== DATA SUPPLIED

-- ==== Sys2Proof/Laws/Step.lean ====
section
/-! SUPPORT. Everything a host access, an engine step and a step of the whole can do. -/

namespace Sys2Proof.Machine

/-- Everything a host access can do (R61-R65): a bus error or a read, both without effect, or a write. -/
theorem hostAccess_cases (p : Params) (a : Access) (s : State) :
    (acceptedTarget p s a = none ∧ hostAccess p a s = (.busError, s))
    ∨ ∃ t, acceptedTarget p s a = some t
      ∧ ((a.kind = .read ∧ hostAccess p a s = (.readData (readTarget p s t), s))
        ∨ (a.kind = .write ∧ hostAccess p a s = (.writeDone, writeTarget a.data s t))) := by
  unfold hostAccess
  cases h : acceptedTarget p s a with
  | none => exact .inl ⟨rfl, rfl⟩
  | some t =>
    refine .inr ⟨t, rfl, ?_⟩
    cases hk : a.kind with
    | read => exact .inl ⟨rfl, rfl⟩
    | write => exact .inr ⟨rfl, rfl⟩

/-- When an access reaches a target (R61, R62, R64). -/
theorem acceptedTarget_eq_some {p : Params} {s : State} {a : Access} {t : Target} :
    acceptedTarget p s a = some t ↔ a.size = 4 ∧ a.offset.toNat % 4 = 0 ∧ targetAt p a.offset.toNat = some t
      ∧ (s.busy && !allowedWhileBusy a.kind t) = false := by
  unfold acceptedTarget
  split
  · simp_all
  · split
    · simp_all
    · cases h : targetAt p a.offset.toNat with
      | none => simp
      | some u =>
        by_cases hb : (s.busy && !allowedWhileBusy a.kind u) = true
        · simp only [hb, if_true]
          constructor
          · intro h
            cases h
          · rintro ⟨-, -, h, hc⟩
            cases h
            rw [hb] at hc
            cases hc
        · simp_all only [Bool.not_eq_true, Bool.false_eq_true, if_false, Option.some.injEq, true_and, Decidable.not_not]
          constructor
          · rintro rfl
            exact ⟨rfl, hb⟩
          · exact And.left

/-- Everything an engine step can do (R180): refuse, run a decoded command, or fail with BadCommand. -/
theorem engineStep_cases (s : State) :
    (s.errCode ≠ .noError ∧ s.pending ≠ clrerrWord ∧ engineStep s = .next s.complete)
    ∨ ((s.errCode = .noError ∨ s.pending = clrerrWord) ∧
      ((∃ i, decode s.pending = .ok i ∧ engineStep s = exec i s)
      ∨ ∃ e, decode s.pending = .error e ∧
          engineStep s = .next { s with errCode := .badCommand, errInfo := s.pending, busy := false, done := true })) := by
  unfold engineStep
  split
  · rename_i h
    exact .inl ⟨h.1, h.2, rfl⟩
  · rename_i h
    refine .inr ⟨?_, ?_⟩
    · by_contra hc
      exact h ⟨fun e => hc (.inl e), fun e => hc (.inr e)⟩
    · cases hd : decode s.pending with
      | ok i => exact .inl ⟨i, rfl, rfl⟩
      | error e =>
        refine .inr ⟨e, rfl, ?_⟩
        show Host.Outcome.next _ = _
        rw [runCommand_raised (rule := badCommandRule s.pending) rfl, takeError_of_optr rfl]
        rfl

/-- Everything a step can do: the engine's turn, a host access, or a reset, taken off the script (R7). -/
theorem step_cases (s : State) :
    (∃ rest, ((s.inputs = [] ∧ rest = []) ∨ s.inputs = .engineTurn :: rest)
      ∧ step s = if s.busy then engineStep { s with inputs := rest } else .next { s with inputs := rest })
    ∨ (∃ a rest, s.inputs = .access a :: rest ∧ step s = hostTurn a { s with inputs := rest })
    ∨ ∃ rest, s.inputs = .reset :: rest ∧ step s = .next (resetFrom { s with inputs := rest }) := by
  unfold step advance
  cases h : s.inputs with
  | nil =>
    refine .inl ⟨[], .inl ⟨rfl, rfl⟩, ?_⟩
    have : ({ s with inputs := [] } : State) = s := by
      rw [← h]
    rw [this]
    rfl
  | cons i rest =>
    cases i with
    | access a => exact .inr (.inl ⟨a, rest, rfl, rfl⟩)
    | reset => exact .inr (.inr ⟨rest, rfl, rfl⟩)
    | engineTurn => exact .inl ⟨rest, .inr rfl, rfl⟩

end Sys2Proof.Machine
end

====
== DATA SUPPLIED

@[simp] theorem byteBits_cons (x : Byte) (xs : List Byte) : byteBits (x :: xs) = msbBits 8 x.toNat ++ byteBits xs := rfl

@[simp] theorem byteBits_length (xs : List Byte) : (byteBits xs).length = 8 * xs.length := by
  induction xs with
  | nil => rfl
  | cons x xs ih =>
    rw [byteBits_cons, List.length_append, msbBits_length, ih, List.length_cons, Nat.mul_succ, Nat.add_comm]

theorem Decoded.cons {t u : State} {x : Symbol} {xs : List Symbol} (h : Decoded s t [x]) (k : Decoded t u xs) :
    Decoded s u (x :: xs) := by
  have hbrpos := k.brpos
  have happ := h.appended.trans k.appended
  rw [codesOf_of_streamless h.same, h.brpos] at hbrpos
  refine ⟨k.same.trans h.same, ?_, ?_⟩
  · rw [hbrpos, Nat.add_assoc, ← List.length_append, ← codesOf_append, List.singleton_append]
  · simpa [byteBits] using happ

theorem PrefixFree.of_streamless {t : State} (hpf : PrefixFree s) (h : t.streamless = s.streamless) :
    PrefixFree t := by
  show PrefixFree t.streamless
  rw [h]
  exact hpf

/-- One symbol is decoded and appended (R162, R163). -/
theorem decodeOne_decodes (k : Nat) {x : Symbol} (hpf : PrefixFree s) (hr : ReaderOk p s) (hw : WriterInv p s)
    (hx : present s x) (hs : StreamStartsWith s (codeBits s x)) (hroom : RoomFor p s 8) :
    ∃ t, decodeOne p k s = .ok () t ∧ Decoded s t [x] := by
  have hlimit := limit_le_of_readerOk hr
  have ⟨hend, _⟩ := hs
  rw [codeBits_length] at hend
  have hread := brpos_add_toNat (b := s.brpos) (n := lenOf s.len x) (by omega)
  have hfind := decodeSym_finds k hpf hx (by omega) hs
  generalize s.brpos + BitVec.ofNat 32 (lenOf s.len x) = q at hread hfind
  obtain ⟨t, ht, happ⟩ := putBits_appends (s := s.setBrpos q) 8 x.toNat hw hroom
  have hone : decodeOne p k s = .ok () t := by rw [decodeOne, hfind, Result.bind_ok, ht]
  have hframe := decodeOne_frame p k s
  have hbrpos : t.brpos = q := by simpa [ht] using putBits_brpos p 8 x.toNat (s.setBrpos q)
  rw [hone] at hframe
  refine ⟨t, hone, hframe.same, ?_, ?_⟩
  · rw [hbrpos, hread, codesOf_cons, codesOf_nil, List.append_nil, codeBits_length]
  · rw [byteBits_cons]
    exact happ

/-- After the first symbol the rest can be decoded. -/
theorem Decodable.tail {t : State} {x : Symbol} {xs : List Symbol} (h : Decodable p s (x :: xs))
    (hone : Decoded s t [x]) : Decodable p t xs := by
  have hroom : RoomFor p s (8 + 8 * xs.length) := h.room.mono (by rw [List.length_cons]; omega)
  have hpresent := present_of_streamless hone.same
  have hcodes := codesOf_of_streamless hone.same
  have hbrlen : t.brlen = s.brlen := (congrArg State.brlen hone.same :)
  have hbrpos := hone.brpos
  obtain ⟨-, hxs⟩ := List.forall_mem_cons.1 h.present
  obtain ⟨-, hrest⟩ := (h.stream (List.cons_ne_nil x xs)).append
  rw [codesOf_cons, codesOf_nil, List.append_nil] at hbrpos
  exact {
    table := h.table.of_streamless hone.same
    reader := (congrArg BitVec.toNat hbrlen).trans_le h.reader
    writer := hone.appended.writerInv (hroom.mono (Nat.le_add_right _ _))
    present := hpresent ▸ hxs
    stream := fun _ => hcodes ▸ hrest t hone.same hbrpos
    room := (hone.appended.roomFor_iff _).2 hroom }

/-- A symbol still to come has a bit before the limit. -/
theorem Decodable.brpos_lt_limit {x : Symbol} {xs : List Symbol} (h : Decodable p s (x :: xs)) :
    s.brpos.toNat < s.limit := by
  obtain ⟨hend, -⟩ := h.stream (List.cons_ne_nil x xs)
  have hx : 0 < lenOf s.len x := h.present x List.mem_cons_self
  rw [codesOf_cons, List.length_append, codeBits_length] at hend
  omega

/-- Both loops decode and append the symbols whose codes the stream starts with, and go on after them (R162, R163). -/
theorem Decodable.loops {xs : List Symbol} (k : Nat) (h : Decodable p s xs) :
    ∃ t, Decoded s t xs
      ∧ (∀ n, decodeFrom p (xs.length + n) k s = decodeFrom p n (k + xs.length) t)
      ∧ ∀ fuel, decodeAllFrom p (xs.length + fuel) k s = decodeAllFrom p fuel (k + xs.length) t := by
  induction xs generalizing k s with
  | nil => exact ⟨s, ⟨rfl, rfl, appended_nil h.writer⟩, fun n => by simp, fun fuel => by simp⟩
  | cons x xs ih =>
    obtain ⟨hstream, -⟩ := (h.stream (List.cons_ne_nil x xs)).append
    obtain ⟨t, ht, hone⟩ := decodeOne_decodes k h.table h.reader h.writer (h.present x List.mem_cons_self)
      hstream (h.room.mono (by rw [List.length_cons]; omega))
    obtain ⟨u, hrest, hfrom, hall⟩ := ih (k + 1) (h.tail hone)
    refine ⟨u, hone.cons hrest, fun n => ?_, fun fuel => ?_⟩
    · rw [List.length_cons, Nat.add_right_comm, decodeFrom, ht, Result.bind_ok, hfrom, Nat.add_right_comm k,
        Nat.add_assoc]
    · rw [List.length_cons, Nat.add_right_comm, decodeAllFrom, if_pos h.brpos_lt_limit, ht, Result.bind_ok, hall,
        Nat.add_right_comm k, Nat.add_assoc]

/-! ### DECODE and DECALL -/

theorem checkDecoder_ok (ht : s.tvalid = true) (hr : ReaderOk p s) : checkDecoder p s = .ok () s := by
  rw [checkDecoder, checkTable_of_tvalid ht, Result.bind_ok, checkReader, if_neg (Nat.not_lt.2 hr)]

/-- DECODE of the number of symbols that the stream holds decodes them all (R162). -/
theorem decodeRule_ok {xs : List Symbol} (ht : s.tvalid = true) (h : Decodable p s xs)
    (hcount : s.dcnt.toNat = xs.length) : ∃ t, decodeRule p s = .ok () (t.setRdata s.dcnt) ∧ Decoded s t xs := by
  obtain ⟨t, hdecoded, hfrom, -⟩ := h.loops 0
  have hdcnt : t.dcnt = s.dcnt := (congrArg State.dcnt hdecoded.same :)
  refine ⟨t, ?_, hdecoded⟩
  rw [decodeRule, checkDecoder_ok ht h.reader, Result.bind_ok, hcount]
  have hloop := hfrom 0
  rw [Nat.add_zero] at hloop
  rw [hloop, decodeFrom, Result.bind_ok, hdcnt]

====

EXERCISE DIRECTIONS » Look above for the line with "rw [codesOf_of_streamless h.same, h.brpos]" and the line with "(hone : Decoded", and reproduce exactly those two lines plus every line between, nothing more.

ANSWER FOR THE TASK »
  rw [codesOf_of_streamless h.same, h.brpos] at hbrpos
  refine ⟨k.same.trans h.same, ?_, ?_⟩
  · rw [hbrpos, Nat.add_assoc, ← List.length_append, ← codesOf_append, List.singleton_append]
  · simpa [byteBits] using happ

theorem PrefixFree.of_streamless {t : State} (hpf : PrefixFree s) (h : t.streamless = s.streamless) :
    PrefixFree t := by
  show PrefixFree t.streamless
  rw [h]
  exact hpf

/-- One symbol is decoded and appended (R162, R163). -/
theorem decodeOne_decodes (k : Nat) {x : Symbol} (hpf : PrefixFree s) (hr : ReaderOk p s) (hw : WriterInv p s)
    (hx : present s x) (hs : StreamStartsWith s (codeBits s x)) (hroom : RoomFor p s 8) :
    ∃ t, decodeOne p k s = .ok () t ∧ Decoded s t [x] := by
  have hlimit := limit_le_of_readerOk hr
  have ⟨hend, _⟩ := hs
  rw [codeBits_length] at hend
  have hread := brpos_add_toNat (b := s.brpos) (n := lenOf s.len x) (by omega)
  have hfind := decodeSym_finds k hpf hx (by omega) hs
  generalize s.brpos + BitVec.ofNat 32 (lenOf s.len x) = q at hread hfind
  obtain ⟨t, ht, happ⟩ := putBits_appends (s := s.setBrpos q) 8 x.toNat hw hroom
  have hone : decodeOne p k s = .ok () t := by rw [decodeOne, hfind, Result.bind_ok, ht]
  have hframe := decodeOne_frame p k s
  have hbrpos : t.brpos = q := by simpa [ht] using putBits_brpos p 8 x.toNat (s.setBrpos q)
  rw [hone] at hframe
  refine ⟨t, hone, hframe.same, ?_, ?_⟩
  · rw [hbrpos, hread, codesOf_cons, codesOf_nil, List.append_nil, codeBits_length]
  · rw [byteBits_cons]
    exact happ

/-- After the first symbol the rest can be decoded. -/
theorem Decodable.tail {t : State} {x : Symbol} {xs : List Symbol} (h : Decodable p s (x :: xs))
    (hone : Decoded s t [x]) : Decodable p t xs := by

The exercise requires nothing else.